==== DATA PROVIDED ====

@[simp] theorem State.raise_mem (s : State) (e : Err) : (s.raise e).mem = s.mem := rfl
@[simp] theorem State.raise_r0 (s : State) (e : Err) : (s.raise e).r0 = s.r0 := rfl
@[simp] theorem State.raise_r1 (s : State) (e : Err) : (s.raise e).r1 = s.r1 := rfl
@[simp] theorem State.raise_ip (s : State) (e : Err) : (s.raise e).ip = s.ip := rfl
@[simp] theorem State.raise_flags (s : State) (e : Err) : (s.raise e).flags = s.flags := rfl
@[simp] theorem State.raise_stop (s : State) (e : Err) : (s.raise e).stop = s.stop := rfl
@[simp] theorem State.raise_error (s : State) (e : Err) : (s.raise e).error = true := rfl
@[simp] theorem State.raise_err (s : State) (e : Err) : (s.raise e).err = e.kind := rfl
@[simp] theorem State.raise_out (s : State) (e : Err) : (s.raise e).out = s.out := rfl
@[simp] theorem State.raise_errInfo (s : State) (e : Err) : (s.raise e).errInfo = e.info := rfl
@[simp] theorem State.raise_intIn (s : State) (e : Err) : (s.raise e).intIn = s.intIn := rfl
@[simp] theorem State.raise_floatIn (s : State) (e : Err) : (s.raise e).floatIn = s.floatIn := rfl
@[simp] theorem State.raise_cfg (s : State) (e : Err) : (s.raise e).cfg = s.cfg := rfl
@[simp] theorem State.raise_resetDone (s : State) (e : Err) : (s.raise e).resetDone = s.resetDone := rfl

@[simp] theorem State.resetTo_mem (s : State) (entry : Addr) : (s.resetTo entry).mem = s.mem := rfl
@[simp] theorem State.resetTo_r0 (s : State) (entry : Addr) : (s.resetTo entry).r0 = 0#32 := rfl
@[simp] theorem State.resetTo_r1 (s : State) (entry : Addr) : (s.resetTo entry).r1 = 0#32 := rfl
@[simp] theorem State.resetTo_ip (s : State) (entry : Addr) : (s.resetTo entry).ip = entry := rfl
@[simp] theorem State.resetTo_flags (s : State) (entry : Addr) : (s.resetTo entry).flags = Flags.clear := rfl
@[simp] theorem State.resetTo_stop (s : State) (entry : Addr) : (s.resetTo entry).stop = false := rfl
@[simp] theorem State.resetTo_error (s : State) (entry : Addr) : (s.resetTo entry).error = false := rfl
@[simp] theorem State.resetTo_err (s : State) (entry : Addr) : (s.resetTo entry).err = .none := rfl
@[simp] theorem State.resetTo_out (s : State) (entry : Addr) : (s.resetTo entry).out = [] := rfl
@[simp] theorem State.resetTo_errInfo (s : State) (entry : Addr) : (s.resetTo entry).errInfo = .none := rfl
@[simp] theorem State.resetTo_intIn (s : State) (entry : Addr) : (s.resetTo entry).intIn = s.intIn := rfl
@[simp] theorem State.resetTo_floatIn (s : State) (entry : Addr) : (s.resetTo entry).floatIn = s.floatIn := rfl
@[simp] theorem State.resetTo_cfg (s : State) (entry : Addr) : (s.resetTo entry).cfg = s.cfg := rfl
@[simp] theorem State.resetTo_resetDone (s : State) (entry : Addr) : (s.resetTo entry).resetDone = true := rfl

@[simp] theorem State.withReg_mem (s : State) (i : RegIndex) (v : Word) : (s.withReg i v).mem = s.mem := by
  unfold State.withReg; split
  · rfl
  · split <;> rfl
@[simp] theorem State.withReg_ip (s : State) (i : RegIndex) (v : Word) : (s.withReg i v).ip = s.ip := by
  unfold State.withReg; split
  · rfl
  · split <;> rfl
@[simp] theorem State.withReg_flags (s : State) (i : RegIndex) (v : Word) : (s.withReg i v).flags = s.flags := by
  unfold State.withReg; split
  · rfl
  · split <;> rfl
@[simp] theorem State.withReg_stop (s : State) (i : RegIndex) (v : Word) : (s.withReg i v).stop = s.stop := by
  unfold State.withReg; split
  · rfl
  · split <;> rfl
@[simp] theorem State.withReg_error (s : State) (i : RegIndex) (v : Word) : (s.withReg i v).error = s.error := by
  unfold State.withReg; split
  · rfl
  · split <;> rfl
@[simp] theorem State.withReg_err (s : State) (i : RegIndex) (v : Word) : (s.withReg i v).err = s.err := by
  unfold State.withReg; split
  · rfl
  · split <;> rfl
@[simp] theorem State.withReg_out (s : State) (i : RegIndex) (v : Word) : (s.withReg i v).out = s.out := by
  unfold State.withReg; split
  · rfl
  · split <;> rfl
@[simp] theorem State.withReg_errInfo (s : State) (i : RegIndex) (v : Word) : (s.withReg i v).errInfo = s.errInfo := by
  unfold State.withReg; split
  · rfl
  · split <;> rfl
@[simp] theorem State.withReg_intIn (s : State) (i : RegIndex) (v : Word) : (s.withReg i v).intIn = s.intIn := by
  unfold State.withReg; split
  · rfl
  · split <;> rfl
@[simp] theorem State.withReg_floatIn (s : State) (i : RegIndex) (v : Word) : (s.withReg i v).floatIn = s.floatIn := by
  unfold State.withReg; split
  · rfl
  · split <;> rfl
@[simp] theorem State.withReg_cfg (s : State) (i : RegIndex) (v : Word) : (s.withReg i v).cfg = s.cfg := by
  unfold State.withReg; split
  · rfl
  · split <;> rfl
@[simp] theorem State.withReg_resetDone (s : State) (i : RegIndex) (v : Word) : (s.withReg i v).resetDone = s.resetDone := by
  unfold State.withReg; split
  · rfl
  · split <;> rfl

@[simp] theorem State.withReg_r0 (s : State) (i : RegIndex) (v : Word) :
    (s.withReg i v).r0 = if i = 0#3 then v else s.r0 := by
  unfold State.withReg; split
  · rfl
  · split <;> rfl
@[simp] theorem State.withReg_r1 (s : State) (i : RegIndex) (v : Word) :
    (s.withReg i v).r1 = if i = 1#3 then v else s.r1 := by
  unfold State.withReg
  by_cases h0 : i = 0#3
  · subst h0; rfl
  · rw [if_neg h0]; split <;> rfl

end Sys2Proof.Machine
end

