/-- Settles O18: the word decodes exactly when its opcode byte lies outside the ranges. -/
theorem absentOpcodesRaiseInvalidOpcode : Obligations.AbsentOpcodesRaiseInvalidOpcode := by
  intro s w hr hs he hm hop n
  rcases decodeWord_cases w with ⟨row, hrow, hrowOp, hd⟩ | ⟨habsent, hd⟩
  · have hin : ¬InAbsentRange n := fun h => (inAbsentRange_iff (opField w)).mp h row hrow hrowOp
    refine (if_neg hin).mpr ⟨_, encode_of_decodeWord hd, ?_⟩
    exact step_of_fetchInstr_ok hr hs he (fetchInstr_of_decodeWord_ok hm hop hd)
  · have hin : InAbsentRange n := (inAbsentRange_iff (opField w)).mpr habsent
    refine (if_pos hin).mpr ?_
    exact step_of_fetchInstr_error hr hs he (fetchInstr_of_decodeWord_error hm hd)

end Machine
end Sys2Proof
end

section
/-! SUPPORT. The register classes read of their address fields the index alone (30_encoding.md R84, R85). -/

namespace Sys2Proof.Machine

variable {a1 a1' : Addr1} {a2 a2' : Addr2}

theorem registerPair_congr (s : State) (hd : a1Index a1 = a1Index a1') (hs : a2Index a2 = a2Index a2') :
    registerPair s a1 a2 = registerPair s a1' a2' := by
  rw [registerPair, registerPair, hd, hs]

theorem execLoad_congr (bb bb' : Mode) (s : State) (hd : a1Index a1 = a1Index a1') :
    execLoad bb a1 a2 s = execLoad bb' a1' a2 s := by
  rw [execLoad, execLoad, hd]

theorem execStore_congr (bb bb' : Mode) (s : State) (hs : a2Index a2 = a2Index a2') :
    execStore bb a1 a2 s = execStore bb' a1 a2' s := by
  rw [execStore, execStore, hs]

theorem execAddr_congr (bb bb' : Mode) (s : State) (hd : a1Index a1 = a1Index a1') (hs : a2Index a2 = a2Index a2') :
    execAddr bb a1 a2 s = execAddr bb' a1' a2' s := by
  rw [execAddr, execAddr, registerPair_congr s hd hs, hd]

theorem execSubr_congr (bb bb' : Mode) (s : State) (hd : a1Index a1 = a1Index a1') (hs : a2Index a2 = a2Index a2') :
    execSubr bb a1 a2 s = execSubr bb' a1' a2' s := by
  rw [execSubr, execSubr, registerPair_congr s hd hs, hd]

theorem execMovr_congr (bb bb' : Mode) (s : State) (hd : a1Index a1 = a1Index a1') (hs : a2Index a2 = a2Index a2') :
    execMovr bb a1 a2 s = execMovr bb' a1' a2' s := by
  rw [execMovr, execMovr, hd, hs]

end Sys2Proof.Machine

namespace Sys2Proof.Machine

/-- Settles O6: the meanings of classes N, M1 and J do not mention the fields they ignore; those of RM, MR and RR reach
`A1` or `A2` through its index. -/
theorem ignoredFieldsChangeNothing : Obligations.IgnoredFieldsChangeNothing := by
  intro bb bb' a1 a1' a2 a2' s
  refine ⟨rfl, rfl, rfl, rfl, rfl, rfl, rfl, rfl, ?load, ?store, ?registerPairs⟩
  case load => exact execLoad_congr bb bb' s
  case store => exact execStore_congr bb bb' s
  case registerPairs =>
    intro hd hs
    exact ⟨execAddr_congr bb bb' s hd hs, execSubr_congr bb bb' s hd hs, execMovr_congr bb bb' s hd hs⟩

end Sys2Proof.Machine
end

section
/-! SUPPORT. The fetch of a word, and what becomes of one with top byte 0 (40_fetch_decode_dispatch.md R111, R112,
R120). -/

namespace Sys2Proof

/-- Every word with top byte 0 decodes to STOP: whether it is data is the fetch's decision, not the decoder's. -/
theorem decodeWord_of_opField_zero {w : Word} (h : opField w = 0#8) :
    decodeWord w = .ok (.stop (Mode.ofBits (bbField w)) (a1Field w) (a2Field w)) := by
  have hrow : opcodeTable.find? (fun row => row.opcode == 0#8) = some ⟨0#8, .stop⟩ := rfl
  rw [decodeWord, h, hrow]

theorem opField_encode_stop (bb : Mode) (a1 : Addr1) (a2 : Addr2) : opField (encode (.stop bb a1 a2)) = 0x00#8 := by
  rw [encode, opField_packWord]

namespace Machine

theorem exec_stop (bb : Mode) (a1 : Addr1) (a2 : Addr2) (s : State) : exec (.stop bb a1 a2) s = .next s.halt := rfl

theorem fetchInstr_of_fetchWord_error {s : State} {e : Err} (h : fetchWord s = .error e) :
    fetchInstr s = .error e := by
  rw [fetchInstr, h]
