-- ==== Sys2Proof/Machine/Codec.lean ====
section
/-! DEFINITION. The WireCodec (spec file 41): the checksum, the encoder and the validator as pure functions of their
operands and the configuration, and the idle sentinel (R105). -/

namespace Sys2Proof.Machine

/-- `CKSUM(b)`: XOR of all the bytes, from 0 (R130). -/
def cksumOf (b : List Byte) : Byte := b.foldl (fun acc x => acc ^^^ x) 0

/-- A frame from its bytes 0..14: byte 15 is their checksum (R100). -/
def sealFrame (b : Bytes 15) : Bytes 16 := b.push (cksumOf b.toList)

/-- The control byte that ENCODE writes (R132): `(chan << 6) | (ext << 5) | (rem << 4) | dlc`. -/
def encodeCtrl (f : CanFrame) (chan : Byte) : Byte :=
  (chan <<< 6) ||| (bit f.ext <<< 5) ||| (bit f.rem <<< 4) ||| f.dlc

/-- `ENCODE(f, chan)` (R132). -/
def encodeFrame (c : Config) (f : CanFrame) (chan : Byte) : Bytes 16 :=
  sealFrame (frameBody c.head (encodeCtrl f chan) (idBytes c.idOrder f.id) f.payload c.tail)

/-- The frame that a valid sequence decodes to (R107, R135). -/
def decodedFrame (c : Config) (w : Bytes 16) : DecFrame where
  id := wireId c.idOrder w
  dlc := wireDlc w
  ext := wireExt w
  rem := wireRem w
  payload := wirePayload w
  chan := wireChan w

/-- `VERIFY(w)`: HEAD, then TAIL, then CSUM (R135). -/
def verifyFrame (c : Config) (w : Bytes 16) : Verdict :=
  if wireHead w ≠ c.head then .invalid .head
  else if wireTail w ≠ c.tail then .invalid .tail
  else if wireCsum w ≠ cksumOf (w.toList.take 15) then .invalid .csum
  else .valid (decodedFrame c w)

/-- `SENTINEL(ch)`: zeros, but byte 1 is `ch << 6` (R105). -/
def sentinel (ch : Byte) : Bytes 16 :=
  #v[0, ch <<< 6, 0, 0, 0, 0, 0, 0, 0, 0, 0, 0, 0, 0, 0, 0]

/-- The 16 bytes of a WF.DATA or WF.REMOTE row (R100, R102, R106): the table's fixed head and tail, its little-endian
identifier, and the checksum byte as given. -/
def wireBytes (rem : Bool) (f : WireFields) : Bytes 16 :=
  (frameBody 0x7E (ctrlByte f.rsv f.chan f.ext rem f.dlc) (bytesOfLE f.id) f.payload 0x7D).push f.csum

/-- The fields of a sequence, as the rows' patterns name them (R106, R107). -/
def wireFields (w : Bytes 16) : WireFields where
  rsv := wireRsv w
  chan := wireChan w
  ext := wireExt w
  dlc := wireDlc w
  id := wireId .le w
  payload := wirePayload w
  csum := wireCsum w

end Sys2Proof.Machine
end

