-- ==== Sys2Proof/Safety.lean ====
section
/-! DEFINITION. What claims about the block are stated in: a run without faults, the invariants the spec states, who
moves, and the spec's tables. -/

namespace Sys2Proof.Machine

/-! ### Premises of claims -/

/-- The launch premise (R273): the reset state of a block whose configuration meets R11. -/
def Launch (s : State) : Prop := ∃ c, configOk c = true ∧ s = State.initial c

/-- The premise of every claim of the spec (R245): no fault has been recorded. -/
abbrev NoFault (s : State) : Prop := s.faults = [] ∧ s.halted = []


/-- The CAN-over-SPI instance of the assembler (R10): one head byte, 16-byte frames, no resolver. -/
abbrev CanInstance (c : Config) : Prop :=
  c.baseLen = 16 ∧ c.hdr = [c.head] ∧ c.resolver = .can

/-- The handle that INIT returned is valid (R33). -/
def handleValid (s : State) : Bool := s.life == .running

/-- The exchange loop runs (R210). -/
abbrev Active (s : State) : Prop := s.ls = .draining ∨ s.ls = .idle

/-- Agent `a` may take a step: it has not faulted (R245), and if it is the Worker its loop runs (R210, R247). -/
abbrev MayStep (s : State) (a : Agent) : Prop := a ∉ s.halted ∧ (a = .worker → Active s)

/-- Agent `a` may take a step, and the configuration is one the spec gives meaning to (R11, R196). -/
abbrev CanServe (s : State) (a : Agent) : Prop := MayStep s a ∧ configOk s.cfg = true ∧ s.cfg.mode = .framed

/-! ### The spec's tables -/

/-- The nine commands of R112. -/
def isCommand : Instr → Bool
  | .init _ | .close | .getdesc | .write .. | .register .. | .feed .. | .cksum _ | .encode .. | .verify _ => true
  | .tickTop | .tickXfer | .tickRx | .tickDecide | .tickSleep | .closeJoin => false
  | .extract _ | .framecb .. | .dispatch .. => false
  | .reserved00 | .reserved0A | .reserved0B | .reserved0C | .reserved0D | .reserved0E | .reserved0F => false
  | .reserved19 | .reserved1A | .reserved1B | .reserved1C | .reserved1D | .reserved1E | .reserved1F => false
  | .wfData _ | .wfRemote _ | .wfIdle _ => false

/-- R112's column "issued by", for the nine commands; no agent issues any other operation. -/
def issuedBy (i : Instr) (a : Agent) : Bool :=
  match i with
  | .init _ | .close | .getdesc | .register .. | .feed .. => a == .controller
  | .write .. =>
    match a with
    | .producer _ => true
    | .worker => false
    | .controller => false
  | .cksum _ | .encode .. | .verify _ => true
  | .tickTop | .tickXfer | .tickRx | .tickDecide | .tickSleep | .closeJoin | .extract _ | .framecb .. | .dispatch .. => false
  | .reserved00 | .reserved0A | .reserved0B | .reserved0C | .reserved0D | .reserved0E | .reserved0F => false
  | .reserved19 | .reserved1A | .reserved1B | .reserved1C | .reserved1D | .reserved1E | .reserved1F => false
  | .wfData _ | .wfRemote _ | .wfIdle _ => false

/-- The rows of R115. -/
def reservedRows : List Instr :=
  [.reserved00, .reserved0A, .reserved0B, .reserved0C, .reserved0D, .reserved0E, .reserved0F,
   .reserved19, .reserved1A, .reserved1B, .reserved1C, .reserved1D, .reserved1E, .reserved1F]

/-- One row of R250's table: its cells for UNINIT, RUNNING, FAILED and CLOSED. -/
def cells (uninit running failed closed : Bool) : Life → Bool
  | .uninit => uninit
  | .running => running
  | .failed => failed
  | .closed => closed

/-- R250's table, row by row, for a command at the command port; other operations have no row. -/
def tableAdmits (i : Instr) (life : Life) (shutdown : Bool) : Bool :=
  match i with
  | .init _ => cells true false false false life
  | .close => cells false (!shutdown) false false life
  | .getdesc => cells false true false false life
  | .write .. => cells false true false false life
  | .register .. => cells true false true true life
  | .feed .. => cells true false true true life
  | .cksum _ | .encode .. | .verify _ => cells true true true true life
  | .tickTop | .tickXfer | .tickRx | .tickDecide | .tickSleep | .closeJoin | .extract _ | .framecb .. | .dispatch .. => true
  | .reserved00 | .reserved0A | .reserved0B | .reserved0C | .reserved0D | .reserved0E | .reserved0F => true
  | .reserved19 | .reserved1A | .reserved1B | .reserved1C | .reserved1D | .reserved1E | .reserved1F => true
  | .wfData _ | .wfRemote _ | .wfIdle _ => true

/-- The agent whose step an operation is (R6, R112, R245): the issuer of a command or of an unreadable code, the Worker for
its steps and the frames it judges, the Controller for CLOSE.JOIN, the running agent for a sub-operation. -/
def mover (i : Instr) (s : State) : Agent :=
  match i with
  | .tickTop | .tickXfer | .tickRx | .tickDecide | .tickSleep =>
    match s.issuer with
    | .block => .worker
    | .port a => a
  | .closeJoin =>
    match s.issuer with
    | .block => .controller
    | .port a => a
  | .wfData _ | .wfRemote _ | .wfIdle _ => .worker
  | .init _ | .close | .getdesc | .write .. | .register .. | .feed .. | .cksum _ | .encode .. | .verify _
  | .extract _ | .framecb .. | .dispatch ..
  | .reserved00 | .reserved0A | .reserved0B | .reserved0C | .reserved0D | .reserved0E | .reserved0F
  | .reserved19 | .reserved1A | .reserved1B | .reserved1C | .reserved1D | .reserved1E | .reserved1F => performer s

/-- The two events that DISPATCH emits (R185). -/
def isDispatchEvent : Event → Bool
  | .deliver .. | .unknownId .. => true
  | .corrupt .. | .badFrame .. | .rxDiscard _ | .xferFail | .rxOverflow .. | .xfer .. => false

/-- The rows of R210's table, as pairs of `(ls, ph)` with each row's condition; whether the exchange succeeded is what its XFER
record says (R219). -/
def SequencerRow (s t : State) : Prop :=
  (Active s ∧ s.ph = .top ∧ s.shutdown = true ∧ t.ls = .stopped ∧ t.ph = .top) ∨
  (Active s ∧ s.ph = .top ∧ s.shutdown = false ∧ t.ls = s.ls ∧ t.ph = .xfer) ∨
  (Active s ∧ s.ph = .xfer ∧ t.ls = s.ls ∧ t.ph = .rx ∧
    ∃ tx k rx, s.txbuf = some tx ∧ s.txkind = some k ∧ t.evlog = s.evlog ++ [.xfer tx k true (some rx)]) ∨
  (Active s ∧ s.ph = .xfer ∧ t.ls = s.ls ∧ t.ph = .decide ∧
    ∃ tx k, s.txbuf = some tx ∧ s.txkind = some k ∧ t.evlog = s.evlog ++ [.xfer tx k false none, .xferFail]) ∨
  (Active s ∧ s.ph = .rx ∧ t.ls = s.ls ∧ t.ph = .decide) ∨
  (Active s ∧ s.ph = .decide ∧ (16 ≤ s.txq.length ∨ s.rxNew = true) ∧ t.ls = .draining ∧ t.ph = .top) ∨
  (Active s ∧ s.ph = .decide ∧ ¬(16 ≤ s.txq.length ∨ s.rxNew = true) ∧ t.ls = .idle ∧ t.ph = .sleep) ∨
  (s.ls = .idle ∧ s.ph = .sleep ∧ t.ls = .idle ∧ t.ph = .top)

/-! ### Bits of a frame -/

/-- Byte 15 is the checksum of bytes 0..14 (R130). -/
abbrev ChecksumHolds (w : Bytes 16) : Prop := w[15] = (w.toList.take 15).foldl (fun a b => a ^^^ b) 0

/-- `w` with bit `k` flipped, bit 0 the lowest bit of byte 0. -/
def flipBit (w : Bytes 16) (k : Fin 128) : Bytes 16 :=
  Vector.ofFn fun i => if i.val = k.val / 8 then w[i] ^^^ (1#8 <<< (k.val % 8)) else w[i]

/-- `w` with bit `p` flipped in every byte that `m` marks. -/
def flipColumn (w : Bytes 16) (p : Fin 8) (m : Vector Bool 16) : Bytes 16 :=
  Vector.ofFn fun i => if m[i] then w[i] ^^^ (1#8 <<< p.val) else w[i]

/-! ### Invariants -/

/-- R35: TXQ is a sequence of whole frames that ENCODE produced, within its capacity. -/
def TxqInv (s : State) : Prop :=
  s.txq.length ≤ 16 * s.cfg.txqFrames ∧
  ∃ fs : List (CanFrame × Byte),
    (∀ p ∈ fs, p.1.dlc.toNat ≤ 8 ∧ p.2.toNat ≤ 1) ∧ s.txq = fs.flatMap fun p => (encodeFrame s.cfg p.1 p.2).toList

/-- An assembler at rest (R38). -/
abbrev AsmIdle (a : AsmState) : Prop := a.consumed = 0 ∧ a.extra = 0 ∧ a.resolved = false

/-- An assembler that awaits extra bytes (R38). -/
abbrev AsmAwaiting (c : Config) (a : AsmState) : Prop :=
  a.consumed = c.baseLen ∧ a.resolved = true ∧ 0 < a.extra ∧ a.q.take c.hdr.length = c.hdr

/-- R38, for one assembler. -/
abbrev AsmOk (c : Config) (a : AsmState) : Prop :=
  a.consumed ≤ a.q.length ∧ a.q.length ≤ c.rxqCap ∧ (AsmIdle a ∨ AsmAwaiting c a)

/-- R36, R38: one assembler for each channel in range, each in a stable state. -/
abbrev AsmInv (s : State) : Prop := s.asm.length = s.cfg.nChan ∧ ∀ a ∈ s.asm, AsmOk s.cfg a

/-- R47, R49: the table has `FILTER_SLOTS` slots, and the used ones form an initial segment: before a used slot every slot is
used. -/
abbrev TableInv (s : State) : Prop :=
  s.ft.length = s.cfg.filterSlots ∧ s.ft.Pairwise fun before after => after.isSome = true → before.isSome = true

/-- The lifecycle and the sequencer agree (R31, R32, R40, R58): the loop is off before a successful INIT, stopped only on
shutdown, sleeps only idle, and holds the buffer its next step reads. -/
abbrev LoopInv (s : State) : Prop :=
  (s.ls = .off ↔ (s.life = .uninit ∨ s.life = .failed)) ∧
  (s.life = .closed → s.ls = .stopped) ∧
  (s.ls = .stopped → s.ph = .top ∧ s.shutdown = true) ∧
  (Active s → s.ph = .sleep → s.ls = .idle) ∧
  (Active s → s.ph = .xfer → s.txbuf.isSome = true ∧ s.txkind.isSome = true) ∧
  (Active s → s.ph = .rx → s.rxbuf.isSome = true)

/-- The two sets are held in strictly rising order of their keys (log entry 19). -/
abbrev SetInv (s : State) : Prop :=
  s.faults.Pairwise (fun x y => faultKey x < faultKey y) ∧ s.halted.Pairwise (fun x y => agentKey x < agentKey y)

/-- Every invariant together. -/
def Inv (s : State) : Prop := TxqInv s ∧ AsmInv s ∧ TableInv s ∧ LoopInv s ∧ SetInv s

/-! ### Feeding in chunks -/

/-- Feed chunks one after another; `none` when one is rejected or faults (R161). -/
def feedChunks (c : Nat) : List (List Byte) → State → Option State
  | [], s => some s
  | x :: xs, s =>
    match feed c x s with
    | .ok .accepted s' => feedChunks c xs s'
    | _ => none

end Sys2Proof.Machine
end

====

WHAT IS BEING ASKED. Show every line in the listing above that carries the word "when".

ANSWER SPACE.
/-- Settles O18: the word decodes exactly when its opcode byte lies outside the ranges. -/
/-- Feed chunks one after another; `none` when one is rejected or faults (R161). -/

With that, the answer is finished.